The Metropolitan Police faced growing criticism yesterday over its record for investigating cases in which victims are black or Asian.

Since Stephen Lawrence's murder nine years ago, the National Civil Rights Movement (NCRM) has identified 157 incidents across the country in which people have lost their lives as a result of racism. In many of these cases the families claim the police have been at fault in either the way they carried out investigations or in their unwillingness to bring prosecutions to court.

Last night, Raj Joshi, chairman of the Society of Black Lawyers, said the Metropolitan Police had shown itself unable to follow a consistent policy when investigating cases with a racial element.

"There is either over- activity where a great deal is done but little to show for it, such as is the case with Damilola Taylor, or the racial aspect is ignored or not taken account of properly, such as was the case in the death of Stephen Lawrence."

The NCRM has highlighted five cases in which grieving families are still demanding action and answers from the Metropolitan Police.

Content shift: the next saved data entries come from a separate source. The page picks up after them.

/-- T-FONT-3 -/
theorem test_ldFont_base_050 :
    nextIs (step ((({ State.reset with cfg := { defaultConfig with fontBase := .at050 } }).setV 0 0x0F).withFetchWord 16 0xF029)) (fun t => t.i == 0x9B) = true := by decide

/-- T-BCD-1 -/
theorem test_ldBcd :
    nextIs (step (((State.reset.setI 0x300).setV 0 0x9D).withFetchWord 16 0xF033)) (fun t => t.peek 0x300 == 0x01 && t.peek 0x301 == 0x05 && t.peek 0x302 == 0x07 && t.i == 0x300) = true := by decide

/-- T-BCD-6 -/
theorem test_ldBcd_out_of_range :
    faultIs (step (((State.reset.setI 0xFFE).setV 0 0x09).withFetchWord 16 0xF033)) (.addressOutOfRange 0x1000) = true := by decide

/-- T-ST-1 -/
theorem test_storeRegs :
    nextIs (step ((((State.reset.setI 0x208).setV 0 0x62).setV 1 0x2A).withFetchWord 16 0xF155)) (fun t => t.peek 0x208 == 0x62 && t.peek 0x209 == 0x2A && t.i == 0x20A) = true := by decide

/-- T-ST-4 -/
theorem test_storeRegs_top :
    nextIs (step ((((State.reset.setI 0xFFE).setV 0 0x62).setV 1 0x2A).withFetchWord 16 0xF155)) (fun t => t.peek 0xFFE == 0x62 && t.peek 0xFFF == 0x2A && t.i == 0x1000) = true := by decide

/-- T-LD-1 -/
theorem test_loadRegs :
    nextIs (step (((((State.reset.setI 0x300).pokeList 0x300 [1, 5, 7]).setV 3 0x99)).withFetchWord 16 0xF265)) (fun t => t.getV 0 == 1 && t.getV 1 == 5 && t.getV 2 == 7 && t.getV 3 == 0x99 && t.i == 0x303) = true := by decide

/-- T-LD-2 -/
theorem test_loadRegs_font :
    nextIs (step ((State.reset).withFetchWord 16 0xF465)) (fun t => t.getV 0 == 0xF0 && t.getV 4 == 0xF0 && t.getV 1 == 0x90 && t.i == 0x5) = true := by decide

/-- T-DRW-5 with `DRAW_EDGE = wrap` -/
theorem test_drw_wraps_at_corner :
    nextIs (exec (.drw 0 1 2) ((((({ State.reset with cfg := { defaultConfig with drawEdge := .wrap }, i := 0x300 }).poke 0x300 0xFF).poke 0x301 0x81).setV 0 0x3C).setV 1 0x1F))
      (fun t => t.disp.pixel 2044 && t.disp.pixel 2047 && t.disp.pixel 1984 && t.disp.pixel 1987 && t.disp.pixel 60 && t.disp.pixel 3 && !t.disp.pixel 61 && !t.disp.pixel 2 && !t.disp.pixel 4 && t.getV 15 == 0x00) = true := by
  decide

/-- T-FETCH-2 -/
theorem test_fetch_second_byte_out_of_range :
    faultIs (step { State.reset with pc := 0xFFF }) (.addressOutOfRange 0x1000) = true := by decide

/-- T-UNK-1 -/
theorem test_unknown_halts : faultIs (step State.reset) (.unknownOpcode 0x0000) = true := by decide

/-- T-UNK-2 -/
theorem test_unknown_skips :
    (portStep 0 { State.reset with cfg := { defaultConfig with unknownPolicy := .skip } }).1 =
      .stepped { displayChanged := false, toneActive := false, report := some (0x0000, 0x0200) } := by decide

/-- T-TICK-2, T-TICK-4 -/
theorem test_tick :
    (portTick (State.reset.setST 1)).2 = true ∧ (portTick (State.reset.setST 1)).1.st = 0 ∧
    (portTick ((State.reset.setDT 0xFF).setST 2)).2 = false ∧
    (portTick ((State.reset.setDT 0xFF).setST 2)).1.dt = 0xFE := by decide

/-- T-SETKEY-1, T-KEY-5 -/
theorem test_setKey :
    (portSetKey 15 true State.reset).keyPressed 15 = true ∧
    (portSetKey 4 false (portSetKey 4 true State.reset)).keyPressed 4 = false := by decide

/-- T-LOAD-4 -/
theorem test_load :
    (transact (.loadProgram [0x12, 0x00]) State.reset).1 = .loaded ∧
    (transact (.loadProgram [0x12, 0x00]) State.reset).2.peek 0x200 = 0x12 ∧
    (transact (.loadProgram [0x12, 0x00]) State.reset).2.peek 0x201 = 0x00 := by decide

/-- T-RESET-1: the last byte of glyph F at 0x04F, zero after it, `pc`, `DRAW`. -/
theorem test_reset :
    State.reset.peek 0x000 = 0xF0 ∧ State.reset.peek 0x04F = 0x80 ∧ State.reset.peek 0x050 = 0x00 ∧
    State.reset.pc = 0x200 ∧ State.reset.draw = true := by decide

/-- T-FETCH-1: an opcode-table word stands in memory high byte first (R63). -/
theorem test_withFetchWord :
    (State.reset.withFetchWord 16 0x1234).peek 0x200 = 0x12 ∧
    (State.reset.withFetchWord 16 0x1234).peek 0x201 = 0x34 ∧ decodeTableWord 16 0x1234 = some (.jp 0x234) := by decide

/-! ## Witnesses: for each obligation with hypotheses, a state and operands that meet them, at the boundary values -/

theorem witness_EncodeOfDecodeIsTheOpcode :
    decode 0x1ABC#16 = some (.jp 0xABC) ∧ decode 0xFF65#16 = some (.loadRegs 15) := by decide

theorem witness_DecoderAgreesWithTheOpcodeMap :
    decode 0x5AB0#16 = some (.seReg 10 11) ∧ (Instr.seReg 10 11).row ∈ opcodeTable ∧ decode 0x5AB1#16 = none ∧
      wellFormedWord 0x5AB1#16 = false := by decide

/-- The last address an opcode can stand at: 0xFFE. -/
theorem witness_StepRunsTheInstructionAtPc :
    ({ State.reset with pc := 0xFFE }.withFetchWord 16 0x6A2F).pc.toNat ≤ 0xFFE ∧
      (0x6A2F#16 : Word).extractLsb' 8 8 = ({ State.reset with pc := 0xFFE }.withFetchWord 16 0x6A2F).peek 0xFFE ∧
      (0x6A2F#16 : Word).extractLsb' 0 8 = ({ State.reset with pc := 0xFFE }.withFetchWord 16 0x6A2F).peek 0xFFF ∧
      decode 0x6A2F#16 = some (.ldImm 10 0x2F) := by decide

theorem witness_AddressOutOfRange_fetch :
    ({ State.reset with pc := 0xFFF }).pc.toNat = 0xFFF ∧ 0xFFF < ({ State.reset with pc := 0x1000 }).pc.toNat ∧
      faultIs (step { State.reset with pc := 0x1000 }) (.addressOutOfRange 0x1000) = true ∧
      faultIs (step { State.reset with pc := 0x10FE }) (.addressOutOfRange 0x10FE) = true := by decide

theorem witness_AddressOutOfRange_drw :
    (1 ≤ (2 : Fin 16).val ∧ 0xFFF < (State.reset.setI 0xFFF).i.toNat + (2 : Fin 16).val - 1) ∧
      ((State.reset.setI 0xFFF).i.toNat + (1 : Fin 16).val - 1 ≤ 0xFFF) ∧ (0 : Fin 16).val = 0 ∧
      faultIs (exec (.drw 0 1 2) (State.reset.setI 0xFFF)) (.addressOutOfRange 0x1000) = true ∧
      faultIs (exec (.drw 0 1 1) (State.reset.setI 0x1001)) (.addressOutOfRange 0x1001) = true ∧
      nextIs (exec (.drw 0 1 1) (State.reset.setI 0xFFF)) (fun _ => true) = true ∧
      nextIs (exec (.drw 0 1 0) (State.reset.setI 0xFFFF)) (fun t => t.draw && t.getV 15 == 0) = true := by decide

theorem witness_AddressOutOfRange_bcd :
    0xFFF < (State.reset.setI 0xFFE).i.toNat + 2 ∧ (State.reset.setI 0xFFD).i.toNat + 2 ≤ 0xFFF ∧
      faultIs (exec (.ldBcd 0) (State.reset.setI 0xFFE)) (.addressOutOfRange 0x1000) = true ∧
      nextIs (exec (.ldBcd 0) (State.reset.setI 0xFFD)) (fun _ => true) = true := by decide

theorem witness_AddressOutOfRange_registers :
    0xFFF < (State.reset.setI 0xFFF).i.toNat + (1 : Reg).val ∧ (State.reset.setI 0xFFF).i.toNat + (0 : Reg).val ≤ 0xFFF ∧
      faultIs (exec (.storeRegs 1) (State.reset.setI 0xFFF)) (.addressOutOfRange 0x1000) = true ∧
      faultIs (exec (.loadRegs 0) (State.reset.setI 0x1000)) (.addressOutOfRange 0x1000) = true ∧
      nextIs (exec (.loadRegs 0) (State.reset.setI 0xFFF)) (fun _ => true) = true := by decide

theorem witness_AddressOutOfRange_port :
    faultIs (stepWith 0 { State.reset with pc := 0xFFF }) (.addressOutOfRange 0x1000) = true := by decide

theorem witness_StackErrorsWhenAndHow :
    ({ State.reset with sp := 16 }.withFetchWord 16 0x2ABC).fetch = .ok 0x2ABC#16 ∧ decode 0x2ABC#16 = some (.call 0xABC) ∧
      ({ State.reset with sp := 16 }.withFetchWord 16 0x2ABC).sp.val = 16 ∧
      (State.reset.withFetchWord 16 0x00EE).fetch = .ok 0x00EE#16 ∧ decode 0x00EE#16 = some .ret ∧
      (State.reset.withFetchWord 16 0x00EE).sp.val = 0 := by
  refine ⟨?_, by decide, by decide, ?_, by decide, by decide⟩ <;> rfl

theorem witness_UnknownOpcodeHaltsOrIsSkipped :
    (State.reset.fetch = .ok 0x0000#16 ∧ decode 0x0000#16 = none ∧ State.reset.cfg.unknownPolicy = .halt) ∧
      (({ State.reset with cfg := { defaultConfig with unknownPolicy := .skip } }).fetch = .ok 0x0000#16 ∧
      ({ State.reset with cfg := { defaultConfig with unknownPolicy := .skip } }).cfg.unknownPolicy = .skip) := ⟨⟨rfl, by decide, rfl⟩, rfl, rfl⟩

theorem witness_OnlyTheNamedErrorsAreRaised :
    faultIs (exec .ret State.reset) .stackUnderflow = true ∧
      faultIs (exec (.call 0x300) { State.reset with sp := 16 }) .stackOverflow = true ∧
      faultIs (exec (.ldBcd 0) (State.reset.setI 0xFFE)) (.addressOutOfRange 0x1000) = true := by decide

Lakhvinder 'Ricky' Reel was found dead after being racially abused and attacked in Kingston, west London, on 14 October 1997. Seven days after the attack, his body was washed up on the banks of the River Thames, less than half a mile from the location of the incident. But the police concluded no further investigation was required. A coroner at inquest has since recorded an open verdict. Reel's family continue to press for publication of the results of a Police Complaints Authority investigation into the conduct of the case.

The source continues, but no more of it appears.